The movie ends with a moving acceptance speech of John’s Nobel prize. This comes shortly after the committee sends a representative to Princeton to determine John’s stability. In the speech, John commends Alicia for her support in such a way that leaves no dry eyes.
While it’s true that John did win a Nobel Prize in 1994, he did not give a speech. Although the Nobel committee did send Professor Jörgen Weibull, a faculty member at the Stockholm School of Economics to Princeton to determine John’s credibility. That scene where Russell Crowe’s version of John Nash is hesitant to enter the faculty lounge with Jörgen? That happened, and later, Jörgen would say that hesitation to enter the lounge was part of the reason why he recommended John receive the Nobel prize. According to Jörgen, it showed an insecurity and obscurity from John that Jörgen he felt needed to be corrected.
Oh, and that tradition with the faculty laying pens down on the table in front of John? That’s not a real thing, either.
However, John didn’t give a speech. And since John and Alicia were divorced in 1994, he wouldn’t have commended her in the way he did in the movie. According to John’s unofficial biography by Sylvia Nasar, he did give a short speech at a small party in Princeton. I’d really recommend picking up her book, also called A Beautiful Mind, to learn more about this speech and really to dig into the real details of John’s life.
In the end, there’s a couple lines of text on screen that explain John’s theories have influenced global trade negotiations and much more. This is very true. The Nash equilibrium and John’s other works have been a major influence around the world.
The final text in the movie says that John and Alicia Nash live in Princeton. According to the movie, he still walks to campus every day.
This is not true, but it was true when the movie was released in 2001. In fact, it was the same year the movie was released that John and Alicia remarried. Together, the couple did some tremendous work in support of mental illness.

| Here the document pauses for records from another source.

-- ==== Sys2Proof/Machine/Bus.lean ====
section
/-! DEFINITION. The register bus: what a write and a read of a register do, whoever makes them (R11-R17, R22, R84),
with REGISTER_WRITE, LATCHED_LOW_READ and READ_CLEAR. A register with rules of its own goes to the operation that
its own command uses. -/

namespace Sys2Proof.Machine

/-! ## Writes, block by block: `o` is the offset in the block, `key` the BAR0 offset -/

/-- A write of SNAP_CTL: periodic triggers count from the write that enables them. -/
def snapCtlWrite (v : Word) (m : Mach) : Mach :=
  let was := m.on R.SNAP_CTL_EN
  let m := storeFields R.SNAP_CTL_EN.key v m
  when (!was && m.on R.SNAP_CTL_EN) (fun m => { m with snap := { m.snap with perFrom := m.clk.tick } }) m

/-- Blocks SYS, CLK, PWR, THM, FLT, SNAP. -/
def writeBase (q : Nat) (b o key : Nat) (v : Word) (m : Mach) : Mach :=
  match b with
  | 0x00 => if key = R.SYS_SWRST_KEY.key then swrstWrite v m else storeFields key v m
  | 0x01 =>
    if key = R.CLK_PPCRATE.key then ppcrateSet v m
    else if 0x100 ≤ o && o < 0x1E0 && o % 0x20 = 0 then synCfgWrite ((o - 0x100) / 0x20) v m
    else if 0x100 ≤ o && o < 0x1E0 && o % 0x20 = 4 then synFWrite ((o - 0x100) / 0x20) v m
    else storeFields key v m
  | 0x02 =>
    if key = R.PWR_DOMREQ_ON.key then domreqWrite v m
    else if key = R.PWR_SEQCTL_UP.key then seqctlWrite v m
    else if key = R.PWR_LATCHCLR_KEY.key then latchclrWrite q v m
    else storeFields key v m
  | 0x03 =>
    if key = R.THM_CTL_EN.key then thmCtlWrite v m
    else if 0x300 ≤ o && o < 0x380 && o % 0x10 < 8 then thmGroupWrite ((o - 0x300) / 0x10) key v m
    else storeFields key v m
  | 0x06 => if key = R.SNAP_CTL_EN.key then snapCtlWrite v m else storeFields key v m
  | _ => storeFields key v m

/-- Block SLU, by a commit of a context (R22). -/
def writeSlu (core k : Nat) (o key : Nat) (v : Word) (m : Mach) : Mach :=
  if key = R.SLU_CREATE_SID.key then sluCreate core k (BitVec.ofNat 24 (R.SLU_CREATE_SID.of v)) m
  else if key = R.SLU_OP.key then sluOp core k v m
  else if key = R.SLU_CTL_EN.key then sluCtlSet v m
  else if key = R.SLU_RSV_SPEED.key then sluRsvSet v m
  else if 0x2000 ≤ o && o < 0x6000 then sluRecordWrite ((o - 0x2000) / 0x40) (o % 0x40 / 4) v m
  else match (List.range 16).find? fun w => key == (R.SLU_WATCH_CFG_EN w).key with
    | some w => watchCfgWrite w v m
    | none => storeFields key v m

/-- Blocks RING, DMA and DATU with the MSI-X table, DRC, PEAT, CRC. -/
def writeData (q : Requester) (b o key : Nat) (v : Word) (m : Mach) : Mach :=
  match b with
  | 0x08 =>
    let r := o / 0x20
    if o % 0x20 = 0 then ringCfgWrite r v m
    else if o % 0x20 = 0x0C then ringIndexWrite q r true v m
    else if o % 0x20 = 0x10 then ringIndexWrite q r false v m
    else storeFields key v m
  | 0x09 =>
    if o < 0x1800 then
      if o % 0x100 = 4 then dmaCtlWrite (o / 0x100) v m
      else if 0x80 ≤ o % 0x100 && o % 0x100 < 0xC0 then shdWrite (o / 0x100) key v m
      else storeFields key v m
    else if key = R.DATU_PRACK_TAG.key then prackWrite v m
    else if key = R.DATU_INVPAGE_PAGE.key then invPage (R.DATU_INVPAGE_PAGE.of v) m
    else if key = R.DATU_INVALL_ALL.key then when (R.DATU_INVALL_ALL.of v == 1) invAll m
    else if 0xE000 ≤ o && o < 0xF000 && o % 0x10 = 0x0C then
      let m := storeFields key v m
      when (bitsOf v 0 0 == 0) (msixUnmask ((o - 0xE000) / 0x10)) m
    else storeFields key v m
  | 0x0A => if key = R.DRC_CFG_EN.key then drcCfgWrite v m else storeFields key v m
  | 0x0B =>
    if key = R.PEAT_CTL_EN.key then peatCtlWrite v m
    else if key = R.PEAT_JSOP_SID.key then jsopWrite q v m
    else if key = R.PEAT_JSSIZE_MIB.key || key = R.PEAT_JSLOW_UNITS.key then jsCount (storeFields key v m)
    else storeFields key v m
  | _ => if key = R.CRC_GCTL_GO.key then crcGo v m else storeFields key v m

/-- Block COX (R89, R94, R105, R86). -/
def writeCox (o key : Nat) (v : Word) (m : Mach) : Mach :=
  let core := o / 0x1000
  let p := o % 0x1000
  if p = 0x000 then coxCfgWrite core v m
  else if p = 0x004 then runWrite core v m
  else if p = 0x008 then swevWrite core v m
  else if p = 0x800 then supmpuWrite v m
  else if core = 8 && 0x200 ≤ p && p < 0x300 && m.on (R.COX_SUPMPU_LOCK 8) then ignored key m
  else storeFields key v m

/-- A video island's own registers. -/
def writeVid (s o key : Nat) (v : Word) (m : Mach) : Mach :=
  if key = (R.VID_CTL_EN s).key then vidCtlWrite s v m
  else if key = (R.VID_RETIRE_LANES s).key then
    let old := m.get (R.VID_RETIRE_LANES s)
    retireChanged s old (storeFields key v m)
  else if (R.VID_ENTRY s 0).key % 65536 ≤ o then entryWrite s ((key - (R.VID_ENTRY s 0).key) / 4) v m
  else storeFields key v m

/-- The Beam Map window (R172): the station that the requester has selected. -/
def writeBmap (q : Requester) (o key : Nat) (v : Word) (m : Mach) : Mach :=
  if key = R.BMAP_SEL_STN.key then bmapSelWrite q v m
  else if o < 0x4000 then
    match bmapStation q m with
    | some s => if domUp (4 + s) m then entryWrite s (o / 4) v m else note 0x020 0x02 (0x40000000 + key) m
    | none => ignored key m
  else storeFields key v m

/-- Blocks FBK, MOT, POLY, SRV, STP. -/
def writeMotion (b o key : Nat) (v : Word) (m : Mach) : Mach :=
  match b with
  | 0x18 =>
    if 0x100 ≤ o && o < 0x400 && o % 0x40 = 0 then fbkCfgWrite ((o - 0x100) / 0x40) v m
    else if 0x400 ≤ o && o % 0x20 = 0 then ssiCfgWrite ((o - 0x400) / 0x20) v m
    else storeFields key v m
  | 0x19 =>
    let a := (o - 0x100) / 0x80
    if o < 0x100 then storeFields key v m
    else match (o - 0x100) % 0x80 with
      | 0x00 => motCfgWrite a v m
      | 0x04 => motCmdWrite a v m
      | 0x0C => rateWrite a 0 v m
      | 0x10 => rateWrite a 1 v m
      | 0x14 => rateWrite a 2 v m
      | 0x1C | 0x20 => starttWrite key a v m
      | _ => storeFields key v m
  | 0x1A =>
    let n := (o - 0x100) / 0x80
    if o % 0x80 = 0 then polyCfgWrite n v m else if o % 0x80 = 0x0C then polyCmdWrite n v m else storeFields key v m
  | 0x1B =>
    if key = R.SRV_BRKCFG_BEN.key then brkCfgWrite v m
    else if 0x100 ≤ o && o % 0x40 = 0 then srvCfgWrite ((o - 0x100) / 0x40) v m
    else storeFields key v m
  | _ => if o % 0x40 = 0 then stpCfgWrite ((o - 0x100) / 0x40) v m else storeFields key v m

/-- Blocks HV, FUS, SNS, PIN, ADC. -/
def writeProcess (b o key : Nat) (v : Word) (m : Mach) : Mach :=
  match b with
  | 0x1D =>
    let h := (o - 0x100) / 0x10
    if o < 0x100 then storeFields key v m
    else if o % 0x10 = 0 then hvCfgWrite h v m
    else if o % 0x10 = 4 then hvRefWrite h v m
    else storeFields key v m
  | 0x1E =>
    if key = R.FUS_CTL_EN.key then fusCtlWrite v m
    else match (List.range 4).find? fun z => key == (R.FUS_DEM_DEMAND z).key with
      | some z => fusDemWrite z v m
      | none => storeFields key v m
  | 0x23 => if 0x100 ≤ o && o < 0x140 then gpCfgWrite ((o - 0x100) / 4) v m else storeFields key v m
  | 0x1F => if key = R.SNS_CTL_EN.key then snsCtlWrite v m else storeFields key v m
  | 0x24 => if key = R.ADC_MKCTL_MKEN.key then mkctlWrite v m else storeFields key v m
  | _ => storeFields key v m

/-- Microcode and coefficients that the supervisor, or a DMA channel, writes lose their measurement (R393). -/
def sclSpoil (q : Requester) (o : Nat) (m : Mach) : Mach :=
  let by_ : Bool := match q with | .ctx c _ => c == 8 | .dma _ => true | _ => false
  if !by_ then m
  else if 0x8000 ≤ o && o < 0xC000 && !m.on R.SCL_CTL_EN then measSpoil 11 m
  else if 0x4000 ≤ o && o < 0x8000 then measSpoil 12 m
  else m

/-- The write of a register that exists, whose block may be written by the requester and is up. -/
def writeReg (q : Requester) (key : Nat) (v : Word) (m : Mach) : Mach :=
  let b := key / 65536
  let o := key % 65536
  let n := Requester.id q
  if b < 0x04 || b = 0x06 then writeBase n b o key v m
  else if b = 0x04 then
    if key = R.FLT_CLR_SRC.key then fltClr q v m
    else if key = R.FLT_ALIVE_EN.key then aliveWrite v m
    else if key = R.FLT_KICK.key then kickWrite v m
    else storeFields key v m
  else if b = 0x07 then
    match q with
    | .ctx core k => writeSlu core k o key v m
    | _ => ignored key m
  else if b < 0x0D then writeData q b o key v m
  else if b = 0x0D then writeCox o key v m
  else if b = 0x0E then sclSpoil q o (sclWrite n key v m)
  else if b < 0x15 then writeVid (b - 0x10) o key v m
  else if b = 0x15 then writeBmap q o key v m
  else if b < 0x1D then writeMotion b o key v m
  else if b = 0x20 then fjlWrite n key v m
  else if b = 0x21 then secWrite n key v m
  else writeProcess b o key v m

/-- A word is written to the register at a BAR0 offset: by a store, a comparator, DMA, the engine or the host, or, with
`staged`, by a commit. -/
def busWrite (q : Requester) (staged : Bool) (key : Nat) (v : Word) (m : Mach) : Mach :=
  guarded q staged key (fun m => writeReg q key v (noteWriter q key m)) m

/-! ## Reads -/

/-- The word a register shows to a requester, with no side effect. -/
def readWord (q : Requester) (key : Nat) (m : Mach) : Word :=
  let n := Requester.id q
  let bmap (f : Nat → Word) : Word :=
    match bmapStation q m with | some s => if domUp (4 + s) m then f s else 0 | none => 0
  if perRequester key then m.own n key
  else if (R.BMAP_ENTRY 0).key ≤ key && key < R.BMAP_SEL_STN.key then
    bmap fun s => m.shown (R.VID_ENTRY s ((key - (R.BMAP_ENTRY 0).key) / 4)).key
  else if key = R.BMAP_INFO_USED.key then
    bmap fun s =>
      let used := m.get (R.VID_CTL_FACETS s) * (m.get (R.VID_CTL_NZM1 s) + 1) * 16
      BitVec.ofNat 32 (used % 8192 + m.get (R.VID_CTL_BANKS s) * 2 ^ 13 + m.get (R.VID_CTL_BANK s) * 2 ^ 14)
  else if (R.SCL_RCWIN 0).key ≤ key && key < 0x0F0000 then tget 0 (rcIndex n key m) m.scl.rc
  else m.shown key

/-- A read of a register's word by a requester (R12, R13, R14, R338): the value, and what the read does. -/
def busRead (q : Requester) (key : Nat) (m : Mach) : Word × Mach :=
  let n := Requester.id q
  if !regExists key m then (0, regNote 0x38 key m)
  else if !regUp key m then (0, note 0x020 0x02 (0x40000000 + key) m)
  else if latchesHigh key then
    (readWord q key m, readClear key { m with latches := tput (reqKey n (key + 4)) (readWord q (key + 4) m) m.latches })
  else match tfind (reqKey n key) m.latches with
    | some w => (w, { m with latches := tdel (reqKey n key) m.latches })
    | none => (readWord q key m, readClear key m)

/-! ## The commands -/

/-- An access of another width or alignment than an aligned word (R11). -/
def badWidth (key : Nat) (m : Mach) : Mach := note (regSrc key) 0x39 (0x40000000 + key) m

/-- A requester that is the host reaches the registers only through a live endpoint. -/
def reaches (q : Requester) (m : Mach) : Bool := q != .host || hostReach m

/-- REGISTER_WRITE (R16): a write of some bytes at a BAR0 offset, made directly (not by a commit). -/
def opRegisterWrite (q : Requester) (off bytes : Nat) (v : Word) (m : Mach) : Mach :=
  if !reaches q m then m
  else if bytes != 4 || off % 4 != 0 then badWidth off m
  else busWrite q false off v m

/-- A read command: the word goes to the requester. -/
def readFor (q : Requester) (off : Nat) (m : Mach) : Mach :=
  if !reaches q m then m
  else if off % 4 != 0 then (badWidth off m).answer q 0
  else
    let x := busRead q off m
    x.2.answer q x.1

/-- LATCHED_LOW_READ (R12). -/
def opLatchedLowRead (q : Requester) (off : Nat) (m : Mach) : Mach := readFor q off m

/-- READ_CLEAR (R14, Table 0.3). -/
def opReadClear (q : Requester) (off : Nat) (m : Mach) : Mach := readFor q off m

end Sys2Proof.Machine
end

In 2015, John and Alicia traveled to Norway where John was awarded an Abel Prize, an award modeled after the Nobel Prize for outstanding scientific work in mathematics. The ceremony was on May 19th, 2015.
On May 23rd, John and Alicia returned home from Norway. On their trip home from the airport, their taxi driver lost control and the car hit the guard rail. Both John and Alicia were killed immediately when they were ejected from the car. John was 86, and Alicia was 82.